Records contained in a dataset:
/-- R181: the entry to DISARMED writes no word, so the START's completion is the last write. -/
theorem State.readWord_abortTest (running : s.selfLoad.phase ≠ .idle) (c : AbortCause) (a : Nat) :
    (s.abortTest c).readWord a = ((s.abortedTest c).completeStart .aborted (s.abortDetail c)).readWord a := by
  simp [State.readWord, State.abortTest_of_running running]

/-- R181, R190: after the header, an abort writes in the START's slot only. -/
theorem State.abortTest_keepsWords_of_abortedTest (running : s.selfLoad.phase ≠ .idle) (c : AbortCause) :
    keepsWords (s.abortedTest c) (s.abortTest c) (fun a => ∃ o, s.desk.start = some o ∧ slotWord o.slot a) := by
  obtain ⟨-, -, desk, -⟩ := s.abortedTest_frame c
  intro a outside
  rw [State.readWord_abortTest running]
  exact (s.abortedTest c).completeStart_keepsWords _ _ a (desk ▸ outside)

theorem State.readWord_abortTest_of_resultWord (running : s.selfLoad.phase ≠ .idle) (c : AbortCause) {a : Nat}
    (h : resultWord a) : (s.abortTest c).readWord a = (s.abortedTest c).readWord a :=
  State.abortTest_keepsWords_of_abortedTest running c a fun ⟨_, _, here⟩ => here.not_resultWord h

/-- R198: word `k` of the header after an abort. -/
theorem State.readWord_abortTest_header (running : s.selfLoad.phase ≠ .idle) (c : AbortCause) {k : Nat} (hk : k < 16) :
    (s.abortTest c).readWord (0x0600 + k) = (headerWords (s.abortHeader c)).getD k 0 := by
  rw [State.readWord_abortTest_of_resultWord running c ⟨by omega, by omega⟩]
  exact s.cutShort.readWord_putHeader (s.abortHeader c) hk

/-- R181: in BODY the step in progress closes as PARTIAL, and what the abort does after that leaves its record alone. -/
theorem State.abortTest_stepClosed (body : s.selfLoad.phase = .body) (opened : s.selfLoad.stepOpen = true) (c : AbortCause) :
    stepClosed s (s.abortTest c) true := by
  have running : s.selfLoad.phase ≠ .idle := by simp [body]
  have closed : stepClosed s s.cutShort true := by
    rw [State.cutShort_of_body body]
    exact State.closeStep_stepClosed (s := s.zeroDuties) true opened
  have header : (s.abortTest c).selfLoad.header = s.abortHeader c := by
    rw [State.abortTest_selfLoad running, State.abortedTest_selfLoad]
  refine closed.kept (p := fun a => ¬ (0x0610 ≤ a ∧ resultWord a)) (by rw [header]; rfl) (by rw [header]; rfl) ?_
    (fun a low list notListed => notListed ⟨low, list⟩)
  intro a listed
  obtain ⟨low, list⟩ := Classical.not_not.mp listed
  rw [State.readWord_abortTest_of_resultWord running c list]
  exact s.cutShort.putHeader_keepsWords (s.abortHeader c) a (by omega)

/-- R181: outside BODY no record is written, and none is counted. -/
theorem State.abortTest_writes_no_record (running : s.selfLoad.phase ≠ .idle) (other : s.selfLoad.phase ≠ .body)
    (c : AbortCause) :
    (s.abortTest c).selfLoad.header.recorded = s.selfLoad.header.recorded ∧
      ∀ a, 0x0610 ≤ a → resultWord a → (s.abortTest c).readWord a = s.readWord a := by
  have cut := State.cutShort_of_not_body other
  refine ⟨?_, fun a low list => ?_⟩
  · rw [State.abortTest_selfLoad running, State.abortedTest_selfLoad, State.abortHeader, cut]
    rfl
  · rw [State.readWord_abortTest_of_resultWord running c list]
    refine (s.cutShort.putHeader_keepsWords (s.abortHeader c) a (by omega)).trans ?_
    rw [cut]
    rfl

theorem State.abortTest_slotShows (running : s.selfLoad.phase ≠ .idle) (c : AbortCause) {o : HeldOrder}
    (held : s.desk.start = some o) :
    slotShows (s.abortTest c) o.slot 8 (BitVec.ofNat 16 c.code) (BitVec.ofNat 16 s.selfLoad.phase.code)
      (if s.selfLoad.phase = .body then wordOf s.selfLoad.stepIndex else 0) (wordOf s.selfLoad.stepsRun) s.now := by
  obtain ⟨us, -, desk, -⟩ := s.abortedTest_frame c
  have cause : wordOf c.code = BitVec.ofNat 16 c.code := wordOf_natCast (by cases c <;> decide)
  have phase : wordOf s.selfLoad.phase.code = BitVec.ofNat 16 s.selfLoad.phase.code :=
    wordOf_natCast (by cases s.selfLoad.phase <;> decide)
  have now : (s.abortedTest c).now = s.now := by rw [State.now, us, State.now]
  have shows := ((s.abortedTest c).setDesk { (s.abortedTest c).desk with start := none }).complete_slotShows o.slot .aborted
    (s.abortDetail c)
  rw [← State.completeStart_of_held (desk.symm ▸ held)] at shows
  rw [← cause, ← phase, ← now]
  exact shows.kept (p := fun _ => False) (fun a _ => State.readWord_abortTest running c a) (fun _ _ => not_false)

theorem State.abortTest_keepsWords (running : s.selfLoad.phase ≠ .idle) (c : AbortCause) {o : HeldOrder}
    (held : s.desk.start = some o) :
    keepsWords s (s.abortTest c) (fun a => slotWord o.slot a ∨ resultWord a) := by
  refine ((s.abortedTest_keepsWords c).mono fun a => .inr).trans
    ((State.abortTest_keepsWords_of_abortedTest running c).mono ?_)
  rintro a ⟨o', held', here⟩
  obtain rfl := Option.some.inj (held.symm.trans held')
  exact .inl here

variable (mode : s.drive.mode = .selfLoad) (running : s.selfLoad.phase ≠ .idle) (c : AbortCause)
include mode running

/-- R13, R181: the abort ends in the entry to DISARMED from SELF-LOAD. -/
theorem State.abortTest_of_selfLoad :
    s.abortTest c = ((((s.abortedTest c).completeStart .aborted (s.abortDetail c)).publishSelfLoad.setDrive
      { s.drive with mode := .disarmed, since := s.now }).raiseCause .mode).zeroTorque := by
  obtain ⟨us, -, -, -, drive, -⟩ := s.abortedTest_frame c
  rw [State.abortTest_of_running running, State.enterDisarmed_of_selfLoad]
  · simp [State.now, us, drive]
  · simp [drive, mode]

/-- R13, R181: what an abort leaves outside the generator and the RAM, the two outgoing torque records apart. -/
theorem State.abortTest_outcome :
    (s.abortTest c).drive.mode = .disarmed ∧ (s.abortTest c).drive.since = s.now ∧
    (s.abortTest c).desk = { s.desk with start := none } ∧
    (s.abortTest c).timers = { s.timers with phase := none, step := none } ∧
    (s.abortTest c).link.outgoing.chopper = { s.link.outgoing.chopper with dutyA := 0, dutyB := 0 } ∧
    (s.abortTest c).rows = s.rows := by
  obtain ⟨-, -, desk, rows, -, link⟩ := s.abortedTest_frame c
  have duties : s.zeroDuties.link.outgoing.chopper = { s.link.outgoing.chopper with dutyA := 0, dutyB := 0 } := rfl
  rw [State.abortTest_of_selfLoad mode running c]
  simp [State.zeroTorque, State.writeTorqueRecords, State.completeStart_desk, desk, rows, link, duties, State.abortedTest_timers]

/-- R187: ORDER DONE for the START, then MODE. -/
theorem State.abortTest_window {o : HeldOrder} (held : s.desk.start = some o) :
    (s.abortTest c).window = (s.window.raise .orderDone).raise .mode := by
  obtain ⟨-, window, desk, -⟩ := s.abortedTest_frame c
  rw [State.abortTest_of_selfLoad mode running c, State.completeStart_of_held (desk.symm ▸ held)]
  simp [State.complete, State.raiseCause, window]

theorem State.abortTest_testAborted : testAborted s (s.abortTest c) c := by
  obtain ⟨disarmed, since, desk, timers, -⟩ := State.abortTest_outcome mode running c
  have generator := State.abortTest_selfLoad running c
  rw [State.abortedTest_selfLoad] at generator
  obtain ⟨givenA, givenB⟩ := s.cutShort_given
  have header := fun k => State.readWord_abortTest_header running c (k := k)
  exact ⟨disarmed, since, by rw [generator], by rw [desk], by rw [timers], by rw [timers], by rw [generator, givenA],
    by rw [generator, givenB], by rw [generator]; rfl, by rw [generator]; rfl, header 0 (by omega), header 1 (by omega),
    fun body opened => State.abortTest_stepClosed body opened c, fun _ held => State.abortTest_slotShows running c held⟩

end

/-! ## The command (R182, R189) -/

/-- R182: an order completed in another slot leaves an aborted test as it is. -/
theorem testAborted.complete {s t : State} {c : AbortCause} (h : testAborted s t c) (slot : Fin 16) (r : Result)
    (detail : List Word) (another : ∀ o, s.desk.start = some o → o.slot ≠ slot) :
    testAborted s (t.complete slot r detail) c := by
  have keeps := t.complete_keepsWords slot r detail
  have list {a : Nat} (h : resultWord a) := keeps a fun here => here.not_resultWord h
  obtain ⟨disarmed, since, idle, start, phase, step, givenA, givenB, state, cause, word0, word1, closed, shows⟩ := h
  refine ⟨disarmed, since, idle, start, phase, step, givenA, givenB, state, cause, (list ⟨by omega, by omega⟩).trans word0,
    (list ⟨by omega, by omega⟩).trans word1, fun body opened => ?_, fun o held => ?_⟩
  · exact (closed body opened).kept rfl rfl keeps fun _ _ listed here => here.not_resultWord listed
  · exact (shows o held).kept keeps fun _ here there => another o held (here.slot_eq there)

/-- R189: STOP SELF-LOAD waits for no order. Outside FALLBACK it reaches the Drive Governor TAKEN. -/
theorem exec_stopSelfLoad_handed {s : State} {slot : Fin 16} (h : posted s slot 8) (mode : s.drive.mode ≠ .fallback) :
    exec (.stopSelfLoad slot) s = .next ((s.takeOrder slot).1.handStop (s.takeOrder slot).2) := by
  refine congrArg Host.Outcome.next ((State.order_of_posted h rfl).trans ?_)
  exact s.dealWith_of_free slot .stopSelfLoad rfl (fun fallback => absurd fallback mode) nofun

/-- R14: in FALLBACK the Order Desk refuses STOP SELF-LOAD. -/
theorem exec_stopSelfLoad_of_fallback {s : State} {slot : Fin 16} (h : posted s slot 8) (mode : s.drive.mode = .fallback) :
    exec (.stopSelfLoad slot) s = .next (s.complete slot .wrongMode) :=
  congrArg Host.Outcome.next ((State.order_of_posted h rfl).trans (s.dealWith_of_fallback slot .stopSelfLoad rfl mode rfl))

# What you need to do
Verbatim reproduction is required for the line holding "here => here.not_resultWord listed" and for every line after it in the records, with no other line included.

# Result of this exercise
  · exact (closed body opened).kept rfl rfl keeps fun _ _ listed here => here.not_resultWord listed
  · exact (shows o held).kept keeps fun _ here there => another o held (here.slot_eq there)

/-- R189: STOP SELF-LOAD waits for no order. Outside FALLBACK it reaches the Drive Governor TAKEN. -/
theorem exec_stopSelfLoad_handed {s : State} {slot : Fin 16} (h : posted s slot 8) (mode : s.drive.mode ≠ .fallback) :
    exec (.stopSelfLoad slot) s = .next ((s.takeOrder slot).1.handStop (s.takeOrder slot).2) := by
  refine congrArg Host.Outcome.next ((State.order_of_posted h rfl).trans ?_)
  exact s.dealWith_of_free slot .stopSelfLoad rfl (fun fallback => absurd fallback mode) nofun

/-- R14: in FALLBACK the Order Desk refuses STOP SELF-LOAD. -/
theorem exec_stopSelfLoad_of_fallback {s : State} {slot : Fin 16} (h : posted s slot 8) (mode : s.drive.mode = .fallback) :
    exec (.stopSelfLoad slot) s = .next (s.complete slot .wrongMode) :=
  congrArg Host.Outcome.next ((State.order_of_posted h rfl).trans (s.dealWith_of_fallback slot .stopSelfLoad rfl mode rfl))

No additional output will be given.